Among all measured spatiotemporal variables, average cadence exhibited the strongest agreement between devices. Across overall, and sex-, distance-, and environment-stratified comparisons, average cadence consistently demonstrated acceptable MAPE and strong correlations, suggesting that both devices provided similar average cadence values at the provided thresholds. Equivalence testing further supported agreement for males, longer-distance runs, and outdoor trials; however, equivalence testing was not supported for females, shorter runs, or indoor trials. While the underlying reasons for these differences remain unclear, due in part to the proprietary nature of device algorithms, possible explanations include that algorithm development may have been based primarily on data from male participants in these conditions, or that device-specific methods account for confounding factors (such as sex, distance, or environment) in inconsistent ways. For example, greater agreement during outdoor compared to indoor trials may reflect the integration of GPS data in calculation of spatiotemporal variables [32,33]. Similarly, longer distance trials provide more overall data points, reducing variability and enhancing agreement for average cadence values between devices. For sex, differences in average cadence agreement may also highlight underlying biomechanical differences between males and females, potentially influencing how wrist-based sensors detect arm swing and estimate step frequency [34,35]. Particularly, females often display greater upper extremity motion, including greater trunk rotation and arm swing, which may influence wrist accelerometer signals and contribute to discrepancies between wrist- and shoe-mounted cadence estimates [36]. Although our methodology for outdoor trials does not allow us to directly compare device validation to a criterion standard, prior research has shown that both lace-mounted [12,13,37] and smartwatch [19,38] derived average cadence values demonstrate acceptable agreement with 3-D motion capture systems. Collectively, these findings support the utility of average cadence as a metric for cross-device comparisons in both controlled and applied settings.

Although average cadence demonstrated acceptable agreement, results were mixed for peak cadence. While there were relatively acceptable error rates between devices for peak cadence values, correlation coefficients remained weak, and equivalence testing was not supported in any condition. Averaging steps per minute across the entire trial likely reduces variability between devices and improves agreement for average cadence values, as this would minimize the influence of sensor noise/motion artifacts, momentary data loss, or sampling inconsistencies [39]. In contrast, peak cadence is a discrete value within the trial and thus may have been more susceptible to discrepancies arising from differences in sampling frequencies, filtering methods, and proprietary algorithmic definitions of what is considered the peak value, all of which are not publicly disclosed.

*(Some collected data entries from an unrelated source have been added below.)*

/-- Settles O6: the decoder and the fetch phases build the instruction of the same row from the same
cells, and that the decoded cells lie inside memory is the fetch's own bound on the operands. -/
theorem stepRunsDecodedInstruction : Obligations.StepRunsDecodedInstruction := by
  intro s i n hrun hend h
  obtain ⟨sh, hop, harity, rfl⟩ := decode_cells h
  exact step_of_lookup_some hrun hop (by omega)

/-- Settles O13: in each range the word has one class, and each class its own resolution as a value. -/
theorem valueResolution : Obligations.ValueResolution := by
  intro s w
  refine ⟨fun hlit => ?_, fun i hreg => ?_, fun hinvalid => ?_⟩
  · rw [classify_of_le hlit, val_lit]
  · rw [classify_of_toNat_eq hreg, val_reg, State.readReg]
  · rw [classify_of_ge hinvalid, val_invalid]

/-- Settles O14: in each range the word has one class, and of the classes only a register reference
resolves as a destination. -/
theorem destinationResolution : Obligations.DestinationResolution := by
  intro w
  refine ⟨fun hlit => ?_, fun i hreg => ?_, fun hinvalid => ?_⟩
  · rw [classify_of_le hlit, dst_lit]
  · rw [classify_of_toNat_eq hreg, dst_reg]
  · rw [classify_of_ge hinvalid, dst_invalid]

end Sys2Proof

/-! Move and stack: `push` on a stack with room, `pop` of a stack that holds a word, and the two in
sequence. -/

namespace Sys2Proof.Machine

/-- A stack has room when it is shorter than STACK_CAP, if there is one (10_state.md R31). -/
theorem State.stackFull_eq_false_iff {s : State} :
    s.stackFull = false ↔ ∀ n, s.stackCap = some n → s.stack.length < n := by
  simp only [← Bool.not_eq_true, State.stackFull_iff, not_exists, not_and, Nat.not_le]

/-- A `push` of a value that resolves, on a stack with room (41_move_and_stack.md R141). -/
theorem exec_push_of_room {a : Operand} {s : State} {x : Word} (ha : val s a = some x)
    (hroom : s.stackFull = false) :
    exec (.push a) s = .next { s with stack := s.stack ++ [x], pc := s.pc + 2 } := by
  have hpush := (State.push_eq_some (v := x)).mpr ⟨hroom, rfl⟩
  simp only [exec, execPush, onV, ha, hpush]
  rfl

/-- A `pop` with a destination that resolves, of a stack whose last word is `v`
(41_move_and_stack.md R142). -/
theorem exec_pop_of_append {a : Operand} {s : State} {d : RegIndex} {rest : List Word} {v : Word}
    (hd : dst a = some d) (hs : s.stack = rest ++ [v]) :
    exec (.pop a) s =
      .next { s with reg := s.reg.set d.val v d.isLt, stack := rest, pc := s.pc + 2 } := by
  have hpop := State.pop_eq_some.mpr ⟨rest, hs, rfl⟩
  simp only [exec, execPop, onD, hd, hpop]
  rfl

end Sys2Proof.Machine

namespace Sys2Proof

open Machine

/-- Settles O50: the `push` leaves the stack with the value behind the old words, so the `pop` takes
that value and leaves the old words; the pc has moved by 2 twice. -/
theorem popReturnsWhatPushStored : Obligations.PopReturnsWhatPushStored := by
  intro a b d s x ha hb hroom
  refine ⟨_, exec_push_of_room ha (State.stackFull_eq_false_iff.mpr hroom), ?_⟩
  have hpc : s.pc + 2 + 2 = s.pc + 4 := BitVec.add_assoc _ _ _
  rw [exec_pop_of_append hb rfl, hpc]

end Sys2Proof

/-! Compare: the meaning of a role D V V instruction in its two cases, and the tests of `eq` and `gt`
as propositions. -/

namespace Sys2Proof.Machine

/-- A role D V V instruction whose three operands resolve continues with what they resolve to
(40_dispatch_and_operands.md R121). -/
theorem onDVV_of_resolved {a b c : Operand} {s : State} {d : RegIndex} {x y : Word}
    (k : RegIndex → Word → Word → Result) (ha : dst a = some d) (hb : val s b = some x)
    (hc : val s c = some y) : onDVV a b c s k = k d x y := by
  simp only [onDVV, ha, hb, hc]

There is also an inherent difference in cadence estimation via wrist-based sensors which estimates step frequency based on arm movement, as opposed to a two-pod sensor system that directly measures step-by-step movements at the feet, as biomechanical estimations have been found to vary with IMU sensor placements [40]. This discrepancy is likely to lead to differences in cadence and other spatiotemporal measurements between devices, and ultimately poorer sensitivity in estimations of step frequency, especially for discrete values such as peak cadence. These findings underscore the limitations in using wearable technologies interchangeably for measuring spatiotemporal outcomes.

Both SL (corrected SL for smartwatch) and GCT demonstrated poor agreement between devices, with poor error rates, weak-to-moderate correlations, and failure to pass equivalency testing. As opposed to cadence, which primarily requires consistent step detection across the trial duration by the device, SL and GCT are more complex spatiotemporal variables that rely on the accurate identification of discrete gait events (e.g., foot strike, toe-off) and the estimation of spatial displacement [41]. The inherent difference in sensor placement between devices (i.e., wrist vs. foot) likely contributes to significant differences in how each device derives SL and GCT variables. Although the smartwatch can use accelerometer data for arm movement and other movement events, different running forms and changes in arm swing during gait may make this difficult to apply broadly to a running population. Additionally, minor inaccuracies in distance or cadence calculations could significantly affect SL and GCT estimates, and these errors likely compound to produce poor overall estimations. By nature of placement, lace-mounted IMUs allow for vertical oscillation to be detected for each limb, eliminating the need to derive variables from arm motion. Previous literature suggests that lace-mounted IMUs are a valid means of assessing SL (ICC: 0.80–0.86; MAE: 0.7–0.8 m) and GCT (ICC: 0.92–0.93; MAE: 27–29 ms) [12,38], which have performed better compared to smartwatch-derived values [19]. However, without direct comparison to criterion 3-D motion capture testing in the current study, we are only able to conclude that there is no statistical agreement between devices and are unable to discern the validity of each device. The findings of the current study underscore the challenges in comparing higher-resolution gait metrics across different wearable platforms and highlight the need for careful consideration of device capabilities when selecting spatiotemporal measures in both research and applied settings [42,43].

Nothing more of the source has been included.